AFCIs, Coin-Operated Machinery and More

Article 210 Branch Circuits; Article 230 Services; Article 250 Grounding and Bonding; Article 366 Auxiliary Gutters; Article 422 Appliances; Article 517 Health Care Facilities; Various articles in Chapters 6, 7 and 8 are mentioned. The 2008 edition of the Guide Information for Electrical Equipment (White Book), published by Underwriters Laboratories Inc., also is mentioned.

Combination-type AFCIs

What is the meaning of the phrase “combination type” used in the description of arc-fault circuit interrupters (AFCI) for use in various rooms and areas in dwelling units?

The phrase “combination type” in 210.2(B) describes the type of AFCI that must be provided for installations in dwelling units.
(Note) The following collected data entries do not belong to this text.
-- ==== Sys2Proof/Certificates/Slice0/Obligations.lean ====
section
/-! DEFINITION. The statements for the provers. Each docstring names the rule of spec/ it formalises; the
spec's own inferences and decisions, and the model's choices, are said to be such. -/

open Sys2Proof Sys2Proof.Machine Host

/-! Reset and configuration. -/

/-- R231 with the spec's decisions D12 to D14 and D23: what a successful reset leaves in every register of
R20, for every configuration, and for the reset state of the model, whose configuration is free
(notes/assumptions/1.md). Nothing has been handed to the transport (R232). -/
def Obligations.ResetLeavesInitialRegisters : Prop :=
  (∀ c e codecInit audioInit s, construct c e codecInit audioInit = .ok s →
    s.registers =
      { seq := 0, pttState := .idle, indicator := .off, halted := false, framesEncoded := 0, framesSent := 0,
        invalidFrames := 0, encodingErrors := 0, packetsSent := 0, bytesSent := 0, errors := 0,
        transportOpen := c.transportInitOk, config := c } ∧
    askedFrames s.trace = []) ∧
  State.reset.registers =
    { seq := 0, pttState := .idle, indicator := .off, halted := false, framesEncoded := 0, framesSent := 0,
      invalidFrames := 0, encodingErrors := 0, packetsSent := 0, bytesSent := 0, errors := 0,
      transportOpen := Config.suppliedTransportInitOk, config := Config.supplied }

/-- R236 with the spec's decisions D19 and D28: construction succeeds exactly when the codec and the audio
backend initialize and `SAMPLE_RATE * FRAME_MS` is a multiple of 1000; otherwise it answers
`ConfigurationError` and there is no state. The sample rate, the frame duration and the channel count of every
configuration are positive, as R14 has them. -/
def Obligations.ConstructionSucceedsExactlyWhen : Prop :=
  ∀ c e codecInit audioInit,
    ((codecInit = true ∧ audioInit = true ∧ 1000 ∣ c.sampleRate.val * c.frameMs.val) →
      construct c e codecInit audioInit = .ok (State.initial c e)) ∧
    (¬ (codecInit = true ∧ audioInit = true ∧ 1000 ∣ c.sampleRate.val * c.frameMs.val) →
      construct c e codecInit audioInit = .error .configurationError)

/-- The model's form of the supplied configuration (notes/assumptions/1.md) is one that construction
accepts: the reset state is what construction with it answers. -/
def Obligations.ResetIsASuccessfulConstruction : Prop :=
  construct Config.supplied Config.suppliedEnvironment true true = .ok State.reset

/-- R148 with the spec's decision D19: for an accepted configuration the expected length is the same in
every order of evaluation, and 1000 times it is the product of the formula. It is never 0, because R14's rate,
duration and channel count are positive: "cannot arise from positive configuration values" (D18). -/
def Obligations.ExpectedLengthInEveryOrder : Prop :=
  ∀ c : Config, lengthIsWhole c = true →
    1000 * expectedLen c = c.sampleRate.val * c.frameMs.val * bytesPerSample * c.channels.val ∧
    expectedLen c = c.sampleRate.val * c.frameMs.val * bytesPerSample * c.channels.val / 1000 ∧
    expectedLen c = c.sampleRate.val * c.frameMs.val * bytesPerSample / 1000 * c.channels.val ∧
    0 < expectedLen c

/-! Encoding. -/

/-- Decoding what is presented for a well-formed instruction gives that instruction back, for all
twenty-one rows of the opcode table. That the eight frame rows are presented as bare frames with their layout
is the model's choice (notes/assumptions/5.md). -/
def Obligations.DecodeOfEncode : Prop :=
  ∀ i : Instr, i.wellFormed = true → decodeInput (encode i) = .ok i

/-- Whatever decodes to an instruction is that instruction's one encoding, and the instruction is
well-formed: no bit of an input is dropped or read in two ways. That a packet with bytes after its operand
decodes to nothing is the model's reading (notes/assumptions/6.md), and that a bare frame carries its layout and
has exactly the declared length is the model's choice (notes/assumptions/5.md). -/
def Obligations.EncodeOfDecode : Prop :=
  ∀ (x : Input) (i : Instr), decodeInput x = .ok i → encode i = x ∧ i.wellFormed = true

/-- Five packets of the spec's own command encoding (R98, R99, decision D3), one of each form, as
spec/95_test_vectors.md T70 to T74 write them out. -/
def Obligations.SpecPacketsDecode : Prop :=
  decodeInput (.command [0x00, 0x00, 0x00, 0x02, 0xAA, 0xBB]) = .ok (.encAudio [0xAA, 0xBB]) ∧
  decodeInput (.command [0x01, 0x00, 0x00, 0x09, 0x50, 0x54, 0x54, 0x5F, 0x53, 0x54, 0x41, 0x52, 0x54]) =
    .ok (.encControl defaultStartMarker) ∧
  decodeInput (.command [0x04, 0x00, 0x00, 0x07, 0x00, 0x00, 0x04, 0x00, 0x00, 0x00, 0x01]) =
    .ok (.validate 4 [0x00, 0x00, 0x00, 0x01]) ∧
  decodeInput (.command [0x08, 0x00, 0x00, 0x00]) = .ok .pttPress ∧
  decodeInput (.command [0x0A, 0x00, 0x00, 0x04, 0x01, 0x00, 0x02, 0x00]) =
    .ok (.audioBuf [0x01, 0x00, 0x02, 0x00])

/-- R100: a packet with a non-zero high nibble, a reserved code, an operand shorter than `N`, an operand
where none is taken, or a `VALIDATE` operand under three bytes decodes to nothing; presented, it changes no
register, touches no trace, and is answered `IllegalOp` (the spec's decision D27). That the answer is a next
state is the model's choice (notes/assumptions/7.md). -/
def Obligations.MalformedPacketsAreAnsweredIllegalOp : Prop :=
  ∀ (head hi mid lo : Byte) (operand : List Byte) (s : State) (l : Line) (rest : List Line),
    (16 ≤ head.toNat ∨ head = 0x05 ∨ head = 0x06 ∨ head = 0x07 ∨
      operand.length < fromBe24 hi mid lo ∨
      (head ∈ [0x03, 0x08, 0x09, 0x0B, 0x0D, 0x0E, 0x0F] ∧ fromBe24 hi mid lo ≠ 0) ∨
      (head = 0x04 ∧ fromBe24 hi mid lo < 3)) →
    s.script = l :: rest → l.input = .command (head :: hi :: mid :: lo :: operand) →
    (∃ r, decodeInput l.input = .error r) ∧
    step s = .next { s.take l rest with status := .illegalOp, result := none } ∧
    (s.take l rest).registers = s.registers

/-- The model's reading of "a wrong operand length" (U9; notes/assumptions/6.md): a packet of fewer than
four bytes, and one with bytes after its operand, spell no operation and are answered `IllegalOp`. -/
def Obligations.ShortAndSurplusPacketsAreAnsweredIllegalOp : Prop :=
  ∀ (bytes : List Byte) (s : State) (l : Line) (rest : List Line),
    (bytes.length < 4 ∨ ∃ head hi mid lo operand, bytes = head :: hi :: mid :: lo :: operand ∧
      fromBe24 hi mid lo < operand.length) →
    s.script = l :: rest → l.input = .command bytes →
    step s = .next { s.take l rest with status := .illegalOp, result := none }

/-- A step performs the operation that the next presented line spells (R25, R56), on the state in which
that line's presenter and assumed answers stand; with nothing presented it changes nothing. That the order of
presentation stands in the state is the model's choice (notes/assumptions/3.md). -/
def Obligations.StepRunsThePresentedOperation : Prop :=
  (∀ (s : State) (l : Line) (rest : List Line) (i : Instr), s.script = l :: rest →
    decodeInput l.input = .ok i → step s = exec i (s.take l rest)) ∧
  (∀ s : State, s.script = [] → step s = .next s)

/-- A word of the opcode table placed with `withFetchWord` is what the very next step runs, whatever was
to be presented after it. -/
def Obligations.PlacedWordRunsNext : Prop :=
  ∀ (s : State) (nbits w : Nat) (i : Instr), decodeTableWord nbits w = some i →
    step (s.withFetchWord nbits w) = exec i (s.take (tableLine nbits w) s.script)

/-! Frames. -/

/-- R110: `BuildHeader`, both variants, with its length. -/
def Obligations.BuildHeaderByVariant : Prop :=
  ∀ (c : Config) (t : Byte) (q : BitVec 16) (n : Nat),
    (c.variant = .current →
      buildHeader c t q n =
        be16 c.syncWord.toNat ++ stationBytes c ++ [t] ++ be16 q.toNat ++ be16 n ++ [0x00] ∧
      (buildHeader c t q n).length = 14) ∧
    (c.variant = .legacy →
      buildHeader c t q n = be16 c.legacyMagic.toNat ++ [t] ++ be16 q.toNat ++ be16 n ++ [0x00] ∧
      (buildHeader c t q n).length = 8)

/-- R111, the spec's own inference from R110: the header byte by byte. -/
def Obligations.HeaderByteByByte : Prop :=
  ∀ (c : Config) (t : Byte) (q : BitVec 16) (n : Nat), n ≤ maxPayload →
    (c.variant = .current →
      (buildHeader c t q n).map BitVec.toNat =
        [c.syncWord.toNat / 256, c.syncWord.toNat % 256,
         c.stationId.toNat / 256 ^ 5, c.stationId.toNat / 256 ^ 4 % 256, c.stationId.toNat / 256 ^ 3 % 256,
         c.stationId.toNat / 256 ^ 2 % 256, c.stationId.toNat / 256 % 256, c.stationId.toNat % 256,
         t.toNat, q.toNat / 256, q.toNat % 256, n / 256, n % 256, 0]) ∧
    (c.variant = .legacy →
      (buildHeader c t q n).map BitVec.toNat =
        [c.legacyMagic.toNat / 256, c.legacyMagic.toNat % 256,
         t.toNat, q.toNat / 256, q.toNat % 256, n / 256, n % 256, 0])

/-- R81, R82 and R97 against R112: the frame a create operation builds, byte by byte from `BuildHeader`,
is the frame whose header the opcode table writes as one big-endian integer, with the table's type code, the
counter's new value and the payload's length in its fields. The bare form it is compared with is the model's
(notes/assumptions/5.md). -/
def Obligations.CreatedFrameIsTheTablesFrame : Prop :=
  ∀ (p : List Byte) (s : State), p.length ≤ maxPayload →
    (s.config.variant = .current →
      Input.frame .current (createFrame audioType p s).1 =
        encode (.frameAudioCurrent s.config.syncWord s.config.stationId (s.seq + 1) (BitVec.ofNat 16 p.length) p) ∧
      Input.frame .current (createFrame controlType p s).1 =
        encode (.frameControlCurrent s.config.syncWord s.config.stationId (s.seq + 1) (BitVec.ofNat 16 p.length) p)) ∧
    (s.config.variant = .legacy →
      Input.frame .legacy (createFrame audioType p s).1 =
        encode (.frameAudioLegacy s.config.legacyMagic (s.seq + 1) (BitVec.ofNat 16 p.length) p) ∧
      Input.frame .legacy (createFrame controlType p s).1 =
        encode (.frameControlLegacy s.config.legacyMagic (s.seq + 1) (BitVec.ofNat 16 p.length) p))

/-- R138 (a), the spec's own inference: parsing a created frame gives back its type, its payload, the
payload's length, the counter's new value, and the station identifier in the current variant. -/
def Obligations.ParseOfCreatedFrame : Prop :=
  ∀ (t : Byte) (p : List Byte) (s : State), p.length ≤ maxPayload →
    parseFrame s.config (createFrame t p s).1 =
      some
        { stationId := if s.config.variant = .current then some s.config.stationId else none
          frameType := t
          sequence := (createFrame t p s).2.seq
          payloadLength := p.length
          payload := p }

/-- R131 to R133: parsing is absent exactly for data shorter than the header and for a marker that
differs, whatever the other bytes are. -/
def Obligations.ParseAbsentExactlyWhen : Prop :=
  ∀ (c : Config) (d : List Byte),
    parseFrame c d = none ↔ d.length < headerSize c ∨ d.take 2 ≠ marker c

/-- R131: `PARSE` completes on any data in any state. It returns absent and `ParseError`, or the record of
the fields at their offsets with the payload clamped to the bytes that are there, and `OK`; nothing else
changes. Its packet is code 0x2. -/
def Obligations.ParseCompletes : Prop :=
  ∀ (d : List Byte) (s : State),
    ((d.length < headerSize s.config ∨ d.take 2 ≠ marker s.config) →
      exec (.parse d) s = .next { s with status := .parseError, result := some .absent }) ∧
    ((headerSize s.config ≤ d.length ∧ d.take 2 = marker s.config) →
      exec (.parse d) s =
        .next
          { s with
            status := .ok
            result := some (.parsed
              { stationId :=
                  if s.config.variant = .current then some (BitVec.ofNat 48 (fromBe ((d.drop 2).take 6))) else none
                frameType := d.getD (typeOff s.config) 0
                sequence := BitVec.ofNat 16
                  ((d.getD (typeOff s.config + 1) 0).toNat * 256 + (d.getD (typeOff s.config + 2) 0).toNat)
                payloadLength :=
                  (d.getD (typeOff s.config + 3) 0).toNat * 256 + (d.getD (typeOff s.config + 4) 0).toNat
                payload := (d.drop (headerSize s.config)).take
                  (min ((d.getD (typeOff s.config + 3) 0).toNat * 256 + (d.getD (typeOff s.config + 4) 0).toNat)
                    (d.length - headerSize s.config)) }) }) ∧
    encode (.parse d) = .command (0x02 :: (be24 d.length ++ d))

/-- R138 (b), the spec's own inference: the result depends neither on the reserved byte nor on bytes after
the payload. -/
def Obligations.ParseIgnoresReservedAndTrailingBytes : Prop :=
  ∀ (c : Config) (d : List Byte),
    (∀ x : Byte, parseFrame c (d.set (headerSize c - 1) x) = parseFrame c d) ∧
    (headerSize c ≤ d.length →
      parseFrame c (d.take (headerSize c + min (lengthField c d) (d.length - headerSize c))) = parseFrame c d)

/-- R138 (c), the spec's own inference: data that parses still parses when more follows it, with the same
header fields, and the payload only grows. -/
def Obligations.ParseOfExtendedData : Prop :=
  ∀ (c : Config) (d x : List Byte) (f : Parsed), parseFrame c d = some f →
    ∃ g, parseFrame c (d ++ x) = some g ∧ g.stationId = f.stationId ∧ g.frameType = f.frameType ∧
      g.sequence = f.sequence ∧ g.payloadLength = f.payloadLength ∧ f.payload <+: g.payload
According to the 2008 edition of the Guide Information for Electrical Equipment (White Book), published by Underwriters Laboratories Inc., six categories of AFCIs are listed. They are the branch/feeder type, which senses parallel arcing faults; series arcing faults with ground on branch-circuit wiring; and parallel arcing faults on cord sets, extension cords and power supply cords. The combination-type AFCI detects parallel arcing faults; series arcing faults with or without an equipment-grounding conductor on branch circuit wiring; and parallel and series arcs on cord sets, extension cords and power supply cords. Cord-type AFCIs are for connection to a receptacle and provide arc-fault protection to the supply cord and protect appliances plugged into the receptacle. The outlet branch-circuit type ground-fault circuit interrupter (GFCI) provides protection of branch-circuit conductors with or without a grounding conductor and cord sets, extension cords and power supply cords from series and parallel arcs. The outlet circuit-type AFCI is intended to be installed in an outlet box and protects against arcs in the power supply cord. They may have connections for additional receptacles. Finally, there is the portable-type AFCI. These types are intended to be connected to a receptacle outlet and are provided with one or more outlets. These devices protect power supply cords and extension cords from unwanted arc faults.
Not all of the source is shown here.